* _WHAT YOU WILL DO_
A single figure is required: the number of lines below that contain "host".

* _DATA SHOWN_
-- ==== Sys2Proof/Tests/Slice0.lean ====
section
/-! SUPPORT. The model's own tests: ill-formed terms refused, every constructor's decoding from a word written out from
30_encoding.md, single steps against 95_test_vectors.md, and for every statement with hypotheses a witness. -/

namespace Sys2Proof
namespace Tests

-- One theorem after another: the check of the whole package then needs few threads.
set_option Elab.async false

open Machine

/-! ## Helpers -/

/-- Stream bits written as digits. -/
def bits (l : List Nat) : List Bool := l.map (· == 1)

/-- A fresh encoder with the default tables. -/
def enc (codec : Codec) (logw capw : Nat) (eps : Raw) : State :=
  State.reset.construct codec .enc logw capw eps 0 Config.defaultLeadRep Config.defaultLeadRep

/-- A fresh codec decoder over the given bytes, with the default tables. -/
def dec (codec : Codec) (logw nval : Nat) (bytes : List Byte) : State :=
  (State.reset.construct codec .dec logw 0 0 nval Config.defaultLeadRep Config.defaultLeadRep).loadBytes bytes

/-- A fresh bare reader. -/
def reader : State :=
  State.reset.construct .bs .dec 0 0 0 0 Config.defaultLeadRep Config.defaultLeadRep

/-- The state after an instruction that answers a next state. -/
def after (i : Instr) (s : State) : State :=
  match exec i s with
  | .next t => t
  | .fault _ => s
  | .refused _ => s

/-- A place of a stream after the first value, nothing cached. -/
def place (codec : Codec) (logw : Nat) : WireCtx :=
  { codec := codec, logw := logw, rep := Config.defaultLeadRep, clead := none, ctrail := 0, first := false, mid := false,
    slots := [] }

/-- Operands of an encoder's CONSTRUCT. -/
def encCfg (codec : BitVec 7) (logw : Byte) (capw : BitVec 32) (eps : BitVec 64) : EncConfig :=
  { codec := codec, logw := logw, capw := capw, eps := eps, lead64 := [0, 8, 12, 16, 18, 20, 22, 24],
    lead32 := [0, 8, 12, 16, 18, 20, 22, 24] }

/-- Operands of a decoder's CONSTRUCT. -/
def decCfg (codec : BitVec 7) (logw : Byte) (nval : BitVec 32) (bytes : List Byte) : DecConfig :=
  { codec := codec, logw := logw, nval := nval, lead64 := [0, 8, 12, 16, 18, 20, 22, 24],
    lead32 := [0, 8, 12, 16, 18, 20, 22, 24], bytes := bytes }

/-! ## WellFormed refuses ill-formed terms, one for each check -/

theorem test_wf_slot : wellFormed (place .chp64 7) (.chp64Repeat 128) = false := by decide
theorem test_wf_payload : wellFormed (place .gor 0) (.gorNew 1 11 0x800) = false := by decide
theorem test_wf_payload_far : wellFormed { place .chp32 3 with slots := [2] } (.chp32Far 2 0 9 0x200) = false := by decide
theorem test_wf_payload_reuse : wellFormed { place .chp64 7 with clead := some 24 } (.chp64Reuse 0x10000000000) = false := by
  decide
theorem test_wf_place : wellFormed (place .gor 0) (.gorLit 5) = false := by decide
theorem test_wf_unit : wellFormed (place .gor 0) (.chp64Repeat 0) = false := by decide
theorem test_wf_erasure : wellFormed { place .elf64 0 with mid := true } .elf64Raw = false := by decide
theorem test_wf_tables : wellFormed (place .gor 0) (.constructEnc { encCfg 0 0 1 0 with lead64 := [0, 8] }) = false := by decide
theorem test_wf_bytes (bs : List Byte) (h : bs.length = 4294967296) : wellFormed (place .gor 0) (.load bs) = false := by
  simp [wellFormed, wfBytes, h]
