-- ==== Sys2Proof/Syntax.lean ====
section
/-! DEFINITION. The commands of the block: one constructor of Instr for each row of spec/opcode_table.json, with the
row's operands. Data the module reads from outside (host memory, peers' words, sensors, results of cryptographic
checks) is an operand (log entry 5). -/
namespace Sys2Proof

/-- Whose queues a command belongs to: the admin session or sleeve n. -/
inductive Owner where
  | admin
  | sleeve (n : Nat)
deriving DecidableEq, Repr

/-- A mailbox request: MBX_ADMIN_DB (R379) and the command header (R382). `reserved` says that a reserved byte of the
header or payload is not 0 (R14). -/
structure MbxHdr where
  seq : BitVec 16
  irq : Bool
  sleeve : Nat
  reserved : Bool
deriving DecidableEq, Repr

/-- A predecessor or KILL target reference (R386). -/
structure PredRef where
  queue : Nat
  slot : Nat
  seq : BitVec 16
deriving DecidableEq, Repr

/-- An address field of a descriptor (R385): space 0 names nothing, 1 device-virtual, 2 host window. -/
structure Addr where
  space : Nat
  addr : Nat
deriving DecidableEq, Repr

/-- The descriptor header of an accepted descriptor (R384), with the queue and slot it came from. -/
structure QHdr where
  owner : Owner
  queue : Nat
  slot : Nat
  seq : BitVec 16
  tag : BitVec 16
  cls : Bool
  watch : BitVec 2
  gradMode : Nat
  deadline : Nat
  bolts : BitVec 16
  base : Nat
  pattern : Nat
  preds : List PredRef
  oppt : Option Nat
  args : Addr
  argsLen : Nat
  statsAddr : Addr
  statsLen : Nat
  reserved : Bool
deriving DecidableEq, Repr

/-- One cursor override of an argument block (R387). -/
structure CurOverride where
  cursor : Nat
  base : Nat
  sbase : Nat
deriving DecidableEq, Repr

/-- The argument block as firmware copied it (R387). -/
structure ArgBlock where
  scalars : List (BitVec 32)
  novr : Nat
  overrides : List CurOverride
  reserved : Bool
deriving DecidableEq, Repr

/-- One darned-layer entry (R133). -/
structure Darn where
  rows : Nat
  slot : Nat
  kind : Nat
  layer : Nat
  reserved : Bool
deriving DecidableEq, Repr

/-- A patch descriptor (R110) with its target-layer and darned-layer lists. -/
structure PatchDesc where
  tenant : Nat
  base : Nat
  rankCode : Nat
  train : Bool
  scale : BitVec 16
  layers : List Nat
  imageLen : Nat
  darns : List Darn
  /-- the darned-layer list's address -/
  darnsAddr : Nat
  reserved : Bool
deriving DecidableEq, Repr

/-- A sealed patch image (R441) as the ingest path finds it: its clear fields, the results of the cryptographic checks
and the plaintext they give. -/
structure SealedImage where
  version : Nat
  tenant : Nat
  plainBytes : Nat
  unwrapOk : Bool
  tagsOk : Bool
  hashOk : Bool
  plain : List Byte
  /-- tensor scale bytes of the plain-format tensors, in the order of the plaintext -/
  scales : List (BitVec 8)
deriving DecidableEq, Repr

/-- The update parameter block (R170). -/
structure UpdateBlock where
  kind : Nat
  decayDarn : Bool
  clipEn : Bool
  step : Nat
  lr : BitVec 16
  omb1 : BitVec 16
  omb2 : BitVec 16
  eps : BitVec 16
  decay : BitVec 16
  gscale : BitVec 16
  clip : BitVec 16
  reserved : Bool
deriving DecidableEq, Repr

/-- The group parameter block (R290) with its member list. -/
structure GroupBlock where
  group : Nat
  format : Nat
  headroom : Nat
  schedule : Nat
  keyId : Nat
  width : Nat
  members : List Nat
  reserved : Bool
deriving DecidableEq, Repr

/-- The body of a queue command (R389). -/
inductive QBody where
  | run (args : ArgBlock)
  | update (block : UpdateBlock) (patches : List Nat)
  | kill (target : PredRef)
  | fence
  | regTenant (tenant key : Nat)
  | deregTenant (tenant : Nat)
  | regPatch (desc : PatchDesc) (image : SealedImage)
  | deregPatch (patch : Nat)
  | exportPatch (patch : Nat) (dest : Addr) (destLen : Nat)
  | loadPattern (image : List Byte) (imageLen : Nat)
  | freePattern (handle : Nat)
  | setRecipe (cls : Bool) (kind : Nat) (entry : BitVec 64)
  | configStack (bolt lane size : Nat)
  | map (base len page : Nat) (writable : Bool) (node : Nat)
  | unmap (base len : Nat)
  | setWindow (window : Nat) (r w : Bool) (pasid base len : Nat)
  | clearWindow (window : Nat)
  | createGroup (block : GroupBlock)
  | destroyGroup (group : Nat)
  | snapshot (snapId : BitVec 16) (target offset : Nat)
  | snapshotDomain (snapId : BitVec 16) (target offset : Nat)
  | telemetry (kind : Nat) (dest : Addr) (destLen : Nat)
  | setStitch (code : Nat)
  | setFloor (floor : Nat)
  | openIngest (pasid base len : Nat)
deriving DecidableEq, Repr
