-- ==== Sys2Proof/Machine/Numbers.lean ====
section
/-! DEFINITION. Numbers and formats (chapter 03): element encodings, the tally, rounding, hand-off of one element and of
one MX block, the two-ply add, the vector functions and the Hadamard transform. A number is exact until a rule rounds
it. -/
namespace Sys2Proof.Machine
open Sys2Proof

/-! ### Exact values -/

/-- +0. -/
def zero : Num := .fin false 0 0

/-- A zero of either sign. -/
def Num.isZero : Num → Bool
  | .fin _ 0 _ => true
  | _ => false

/-- Neither NaN nor infinite. -/
def Num.isFinite : Num → Bool
  | .fin _ _ _ => true
  | _ => false

/-- NaN. -/
def Num.isNan : Num → Bool
  | .nan => true
  | _ => false

/-- The sign; false for NaN. -/
def Num.isNeg : Num → Bool
  | .nan => false
  | .inf s => s
  | .fin s _ _ => s

/-- The same magnitude with sign `s`. -/
def Num.withSign (s : Bool) : Num → Num
  | .nan => .nan
  | .inf _ => .inf s
  | .fin _ m e => .fin s m e

/-- Negation; NaN stays NaN. -/
def Num.neg : Num → Num
  | .nan => .nan
  | .inf s => .inf (!s)
  | .fin s m e => .fin (!s) m e

/-- The magnitude. -/
def Num.abs (x : Num) : Num := x.withSign false

/-- floor(log2 |x|) of a finite non-zero `m * 2^e`. -/
def floorLog2 (m : Nat) (e : Int) : Int := (m.log2 : Int) + e

/-- floor(log2 |x|), none for a zero or a non-finite value. -/
def Num.log2? : Num → Option Int
  | .fin _ 0 _ => none
  | .fin _ m e => some (floorLog2 m e)
  | _ => none

/-- The value times 2^k, exactly. -/
def Num.scale (k : Int) : Num → Num
  | .fin s m e => .fin s m (e + k)
  | x => x

/-- The integer magnitude of `m * 2^e` in units of 2^q, for q at or below e. -/
def unitsAt (m : Nat) (e q : Int) : Nat := m <<< (e - q).toNat

/-- The signed integer of a finite value in units of 2^q, q at or below its exponent; 0 for others. -/
def Num.signedAt (q : Int) : Num → Int
  | .fin s m e => if s then -(unitsAt m e q : Int) else (unitsAt m e q : Int)
  | _ => 0

/-- A finite value from a signed integer in units of 2^q; an exact 0 is +0. -/
def ofSigned (n q : Int) : Num := .fin (decide (n < 0)) n.natAbs q

/-- The exact sum, with the special values of R67: opposite infinities give NaN, an exact zero is +0 unless both
addends are -0. -/
def Num.add : Num → Num → Num
  | .nan, _ => .nan
  | _, .nan => .nan
  | .inf a, .inf b => if a = b then .inf a else .nan
  | .inf a, .fin _ _ _ => .inf a
  | .fin _ _ _, .inf b => .inf b
  | .fin a ma ea, .fin b mb eb =>
    let q := min ea eb
    let n := (Num.fin a ma ea).signedAt q + (Num.fin b mb eb).signedAt q
    if n = 0 then .fin (a && b && decide (ma = 0) && decide (mb = 0)) 0 0 else ofSigned n q

/-- The exact product; zero times infinity gives NaN (R67). -/
def Num.mul : Num → Num → Num
  | .nan, _ => .nan
  | _, .nan => .nan
  | .inf a, .inf b => .inf (a != b)
  | .inf a, .fin b m _ => if m = 0 then .nan else .inf (a != b)
  | .fin a m _, .inf b => if m = 0 then .nan else .inf (a != b)
  | .fin a ma ea, .fin b mb eb => .fin (a != b) (ma * mb) (ea + eb)

/-- Whether |x| exceeds |y|, for finite values. -/
def magGt (m : Nat) (e : Int) (m' : Nat) (e' : Int) : Bool :=
  let q := min e e'
  decide (unitsAt m e q > unitsAt m' e' q)

/-- The order of two values that are not NaN; both zeros are equal. -/
def Num.lt : Num → Num → Bool
  | .nan, _ => false
  | _, .nan => false
  | .inf a, .inf b => a && !b
  | .inf a, .fin _ _ _ => a
  | .fin _ _ _, .inf b => !b
  | .fin a ma ea, .fin b mb eb =>
    let q := min ea eb
    decide ((Num.fin a ma ea).signedAt q < (Num.fin b mb eb).signedAt q)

* _YOUR RESPONSE_
2